ANOTHER TASK FORCE MISSION |
October 19, 2006
ANOTHER TASK FORCE MISSION
Name: Don Connolly
Posting date: 10/19/06
Returned from: Iraq
Email: [email protected]
This one starts at 0200. I was going to be better this time. Prepared my gear, did everything I needed to, and in bed asleep by 2130 with the alarm set for 0130. I would be, if not well-rested, at least in good shape to go through the mission. Eyes popped open at 2250, and nothing I did would get me back to sleep. Figures.
At 0155, I put on my gear and head out to a now-familiar sight -- my soldiers moving around in the darkness doing the final preparations for the mission. Over the radio, platoon sergeants conduct an unending series of checks and verifications:
"Did you get the _____ team picked up at the CP?"
"Have all vehicles done radio checks?"
"Where the heck is _____, and why isn't he here now?"
"Get over to vehicle _____ and check ______!"
My vehicle this time is an M1114 armored HMMWV borrowed from another company. Looking at it yesterday, it was clear that they didn't loan us their best. This morning, a new gremlin shows up in one of the radios that wasn't there when we did radio checks yesterday.
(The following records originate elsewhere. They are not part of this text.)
-- ==== Sys2Proof/Machine/Time.lean ====
section
/-! DEFINITION. Network time: the counter and its commits, steps, validity, PTP transmission, captures, pulses and sleep
accounting (R361–R385). -/
namespace Sys2Proof.Machine

/-! ## Events -/

/-- An event of the TIME block (CLASS 3, REG 0, PORT). -/
def timeEvent (l : Loc) (src sev : Nat) (items : List (Nat × Nat)) (d : Device) : Device :=
  d.event l islePORT 3 src 0 sev items

/-- A change of VSTATE and its record (R369, R388); HOLDOVER and UNSET are WARN (R398). -/
def setVstate (new : Nat) (d : Device) : Device :=
  let old := d.get L.TIME_STAT_VSTATE
  if old = new then d
  else (d.set L.TIME_STAT_VSTATE new).log islePORT (if new = 0 || new = 3 then 2 else 0) 3 0 (common 17)
    [(new, 3), (old, 3), (0, 26)]

/-! ## Commits -/

/-- The wide value of two words, the lower first. -/
def Device.wide2 (d : Device) (a : Nat) : Nat := d.rd a + d.rd (a + 4) * 2 ^ 32

/-- A SET is committed (R364); NS above 999,999,999 acts as that. -/
def setCommit (d : Device) : Device :=
  let ns := min 999999999 (d.get L.TIME_SET_W0_NS)
  let sec := d.get L.TIME_SET_W1_SEC_LO + d.get L.TIME_SET_W2_SEC_HI * 2 ^ 32
  ({ d with tctl := { d.tctl with setPend := some (sec * 10 ^ 9 + ns) } }).set L.TIME_STAT_SET_PEND 1

/-- An ADJ is committed (R364). -/
def adjCommit (d : Device) : Device :=
  ({ d with tctl := { d.tctl with adjPend := some (signedOf 64 (d.wide2 A.TIME_ADJ_W0)) } }).set L.TIME_STAT_ADJ_PEND 1

/-- An increment within 200 ppm of 3,125/768 ns (R362). -/
def incOk (inc : Nat) : Bool :=
  (((inc * 768 : Nat) : Int) - ((3125 * 2 ^ 32 : Nat) : Int)).natAbs * 10 ^ 6 ≤ 200 * 3125 * 2 ^ 32

/-- An INC is committed, or refused with INC_ERR (R362). -/
def incCommit (d : Device) : Device :=
  let inc := d.wide2 A.TIME_INC_W0
  if incOk inc then ({ d with tctl := { d.tctl with incPend := some inc } }).set L.TIME_STAT_INC_PEND 1
  else
    let keep := d.tctl.incPend.getD d.tctl.inc
    timeEvent L.TIME_EVENT_INC_ERR 0 1 [] ((d.set L.TIME_INC_W0_FRAC (keep % 2 ^ 32)).set L.TIME_INC_W1_NS (keep / 2 ^ 32))

/-- A FOFF write waits for its tick, or is refused with INC_ERR (R367). -/
def foffCommit (d : Device) : Device :=
  let f := d.get L.TIME_FRAME_FOFF
  if f ≤ 9999999 then { d with tctl := { d.tctl with foffPend := some f } }
  else timeEvent L.TIME_EVENT_INC_ERR 0 1 [] (d.set L.TIME_FRAME_FOFF (d.tctl.foffPend.getD d.tctl.foff))

/-! ## Pulses (R378, R379) -/

/-- An output with no schedule. -/
def PulseCtl.idle : PulseCtl := ⟨none, none⟩
/-- Output `k`. -/
def Device.pulse (d : Device) (k : Nat) : PulseCtl := tabGet d.tctl.pulses PulseCtl.idle k

/-- Replace output `k`; ARMED follows. -/
def setPulse (k : Nat) (p : PulseCtl) (d : Device) : Device :=
  ({ d with tctl := { d.tctl with pulses := tabPut d.tctl.pulses k p } }).set (L.TP_STAT_ARMED k) (bit p.sched.isSome)

/-- `n` pulses of output `k` are missed or suppressed: MISSED, and TP_MISS at most once per 1 ms (SOURCE 0x20 + k). -/
def pulseMiss (k n : Nat) (d : Device) : Device :=
  if n = 0 then d
  else (d.addSat (L.TP_STAT_MISSED k) n).eventLimited L.TIME_EVENT_TP_MISS ticksPerMs islePORT 3 (0x20 + k) 0 2 []

/-- The schedule after `n` further pulses; a once schedule ends with its only one. -/
def PulseSched.after (p : PulseSched) (n : Nat) : Option PulseSched :=
  if n = 0 then some p else if p.periodic then some { p with k := p.k + n } else none

/-- Pulses whose instant lies before `now`, the counter in ns rounded up. -/
def PulseSched.passed (p : PulseSched) (now : Nat) : Nat :=
  let t := p.start + p.k * p.period
  if now ≤ t then 0 else if p.periodic then (now - t + p.period - 1) / p.period else 1

/-- k moves past the pulses whose instant the counter has passed, and they are counted while the output is enabled (R378). -/
def pulsePass (k : Nat) (d : Device) : Device :=
  let p := d.pulse k
  match p.sched with
  | none => d
  | some s =>
    let n := s.passed (d.tai + bit (d.time.frac != 0))
    (setPulse k { p with sched := s.after n } d).when (d.on (L.TP_CFG_EN k)) (pulseMiss k n)

/-- The highest word of TP_START is written (R378). -/
def pulseArm (k : Nat) (d : Device) : Device :=
  let start := (d.get (L.TP_START_W1_SEC_LO k) + d.get (L.TP_START_W2_SEC_HI k) * 2 ^ 32) * 10 ^ 9 + d.get (L.TP_START_W0_NS k)
  let width := d.get (L.TP_WIDTH_WIDTH k)
  let period := d.get (L.TP_PERIOD_PERIOD k)
  let periodic := d.on (L.TP_CFG_MODE k)
  if width < 20 || (periodic && (period < width + 20 || period < 40)) then
    timeEvent L.TIME_EVENT_TP_ERR (0x20 + k) 1 [] d
  else
    let s : PulseSched := ⟨start, period, width, periodic, 0⟩
    if d.on (L.TP_STAT_HIGH k) then setPulse k { d.pulse k with next := some s } d
    else pulsePass k (setPulse k ⟨some s, none⟩ d)

/-- The output falls: a commit that waited takes effect. -/
def pulseLow (k : Nat) (d : Device) : Device :=
  let d := d.set (L.TP_STAT_HIGH k) 0
  match (d.pulse k).next with
  | some s => pulsePass k (setPulse k ⟨some s, none⟩ d)
  | none => d

/-- The time is valid for the output (R379). -/
def Device.pulseValid (d : Device) (k : Nat) : Bool :=
  let v := d.get L.TIME_STAT_VSTATE
  d.tickRuns && (if d.on (L.TP_CFG_VREQ k) then v == 2 || v == 3 else v != 0)

/-- The instant of output `k`'s next pulse comes. -/
def pulseDue (k : Nat) (d : Device) : Device :=
  match (d.pulse k).sched with
  | none => d
  | some s =>
    let d := setPulse k { d.pulse k with sched := s.after 1 } d
    if !d.on (L.TP_CFG_EN k) then d
    else if d.pulseValid k then d.set (L.TP_STAT_HIGH k) 1
    else pulseMiss k 1 d

/-- TP_CFG written: EN = 0 holds the output low. -/
def pulseCfg (k : Nat) (d : Device) : Device :=
  if !d.on (L.TP_CFG_EN k) && d.on (L.TP_STAT_HIGH k) then pulseLow k d else d

/-! ## PTP transmission (R373) -/

/-- GO in TIME_PTX by master `m`: the frame of shared SRAM, with the tag of R322, is taken for the ports named, and BUSY is 1 until it
is queued (log 25). -/
def ptxGo (m : Nat) (mem : List Host.Cell) (d : Device) : Device :=
  let port := d.get L.TIME_PTX_PORT
  let op := d.get L.TIME_PTX_OP
  let len := d.get L.TIME_PTX_LEN
  if m ≠ 14 then ignored islePORT 3 m 0 A.TIME_PTX d
  else if d.on L.TIME_PTX_BUSY then ignored islePORT 3 m 1 A.TIME_PTX d
  else if port = 3 || op = 3 || len < 14 || 1500 < len then d
  else
    let a := sramBase + 64 * d.get L.TIME_PTX_ADDR_OFFSET
    let raw := (List.range len).map fun k => d.peek mem (a + k)
    let tag := beBytes 4 (0x8100 * 2 ^ 16 + d.get L.FH_VLAN_PCP_PTP * 2 ^ 13 + d.get L.FH_VLAN_VID)
    let b := raw.take 12 ++ tag ++ raw.drop 12
    let f : EgFrame := ⟨0, none, b ++ List.replicate (60 - b.length) (0 : Byte), op,
      d.get L.TIME_PTX_T2_W0_WORD + d.get L.TIME_PTX_T2_W1_WORD * 2 ^ 32, 0, false⟩
    ({ d with port := { d.port with ptx := some (port, f) } }).set L.TIME_PTX_BUSY 1

/-- Every copy of the PTP frame in hand is queued; one for a port that is not UP is discarded (R373). -/
def ptxQueue (d : Device) : Device :=
  match d.port.ptx with
  | none => d
  | some (port, f) =>
    let d := ({ d with port := { d.port with ptx := none } }).set L.TIME_PTX_BUSY 0
    let one := fun (q : Nat) (d : Device) =>
      if d.link q = 3 then egPush q f d else timeEvent L.TIME_EVENT_PTX_DROP 0 1 [] (egDrop q d)
    let d := if port = 0 || port = 2 then one 0 d else d
    if port = 1 || port = 2 then one 1 d else d
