/-- The transmit side runs again after a strobe (R99, R152, R271). -/
def txSideStart (d : Device) : Device := pathStrobe (d.each 64 txUngate)

/-- A converter mode takes effect at the strobe (R101, R137, R148, R172): commits armed for block 0 are evaluated with it, so
that only a chain without one that passes stops (R497). -/
def modeTake (d : Device) : Device :=
  let new := d.get L.CLK_CFG_CONV_LP
  if d.get L.CLK_STAT_CONV_LP_ACTIVE = new then d
  else
    let d := (laneRebase (fun d => d.set L.CLK_STAT_CONV_LP_ACTIVE new) d).each 72 rxRescale
    chanModeCheck (chanBlock 0 ((doublerSettle d).each 64 ncoModeCheck))

/-- The runs of VALID = 0 that an outage has made end with the length it has had (R112, R183), in samples of the LANE clock
that the strobe brings. -/
def outageRuns (d : Device) : Device :=
  let ta := (d.laneNow - d.lanePlace d.clk.outageFrom).toNat
  d.chan.foldl (fun d x => if isDuc x.1 then d else chanInvalidAt d.clk.outageFrom x.1 2 ta true d) d

/-- The strobe of R99 that ends a sampler outage: the NCOs restart (R148, R165), the runs of the outage close and the mode that
waits takes effect. -/
def outageEnd (d : Device) : Device :=
  let d := setMstate 4 { d with clk := { d.clk with outage := false, strobeAt := d.laneNow, txStrobeAt := d.laneNow } }
  let d := d.set L.CLK_STAT_ALIGNED 1
  let d := laneRebase (fun d => (d.set L.CLK_STAT_LANE_SRC 0).set L.CLK_STAT_TICK_SRC 0) d
  let d := laneBlockFrom d.laneNow 0 d
  let d := modeTake (outageRuns ((d.set L.CLK_CFG_RELOCK 0).set L.CLK_CFG_REALIGN 0))
  clkEvent L.CLK_EVENT_OUTAGE_END 0 (txSideStart (d.each 72 rxUngate))

/-- ALIGNMENT_STROBE: ALIGN_WAIT ends (R110), or a transmit-only outage with the doubler locked again (R98). -/
def strobe (d : Device) : Device :=
  if d.mstate = 3 then outageEnd d
  else if d.clk.txOutage && d.on L.CLK_STAT_DBL_LOCK then
    clkEvent L.CLK_EVENT_OUTAGE_END 0 (txSideStart { d with clk := { d.clk with txOutage := false, txStrobeAt := d.laneNow } })
  else d

/-! ## Lock sequence (R94–R98, R110) -/

/-- SEARCH is entered: no lock, the ring at mid-range. -/
def enterSearch (d : Device) : Device :=
  let d := ((setMstate 1 d).set L.CLK_STAT_MDLL_LOCK 0).set L.CLK_STAT_DBL_LOCK 0
  (d.set L.CLK_MDLL_CTRL 512).set L.CLK_STAT_BAND_EDGE 0

/-- NOREF is entered; where the reference is present it goes on to SEARCH (R110). -/
def enterNoref (d : Device) : Device :=
  let d := ((setMstate 8 d).set L.CLK_STAT_MDLL_LOCK 0).set L.CLK_STAT_DBL_LOCK 0
  if d.on L.CLK_STAT_REF_PRESENT then enterSearch d else d

/-- The MDLL starts at PORST_N release or at a wake from S2: SEARCH, in a sampler outage with no cause event (R110, R112). -/
def mdllStart (d : Device) : Device := if d.mstate = 0 then enterSearch (outageStart d) else d

/-- The band search ends (R94). -/
def bandChosen (band : Nat) (d : Device) : Device :=
  if d.mstate = 1 then setMstate 2 (d.set L.CLK_MDLL_BAND band) else d

/-- ACQUIRE becomes ALIGN_WAIT once every lock the mode in force needs is there (R110). -/
def acquired (d : Device) : Device :=
  if d.mstate = 2 && d.on L.CLK_STAT_MDLL_LOCK && (!d.doublerOn || d.on L.CLK_STAT_DBL_LOCK) then setMstate 3 d else d

/-- MDLL_LOCK sets (R95). -/
def mdllLocked (d : Device) : Device :=
  let st := d.mstate
  if st = 2 || st = 3 || st = 4 || st = 7 then acquired (d.set L.CLK_STAT_MDLL_LOCK 1) else d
We can't fix it, but figure out a work-around that will get us through the mission.
Final checks for my crew:
"Hearing protection?" Check.
"Eye protection?" Check
"Ammunition for the turret gun?" Check.
"Water?" "In the cooler with the ice."
-- and the list goes on.
Not a problem with my crew, as my driver and gunner are both experienced, and have done it countless times. I check anyway. They check me.
0230 -- We move from our staging area toward the departure gate. On the way, we link up with what to me is a very ironic sight. Most of my military career has been spent studying Soviet/Russian-designed weapons and equipment, and how to defeat it. The unit we are linking up with is equipped with that very same equipment. We are working alongside an Iraqi Army company which is equipped with BMP armored personnel carriers and Kalashnikov rifles.
We stage alongside the IA vehicles and wait. They look nervous, sitting atop their BMPs chain-smoking. After a few minutes, my driver and I get out and stretch. They look on curiously while we discuss a couple of details, then I turn and say good morning in Arabic. A couple of them try out their English, which amounts to "What's your name?" and "My name Hasim".
The word is passed -- "Mount Up!"
0300 -- Out the gate. Driving under blackout conditions with night-vision devices. We receive instructions to keep the speed down, far below normal. The BMPs can't keep up with our normal speed.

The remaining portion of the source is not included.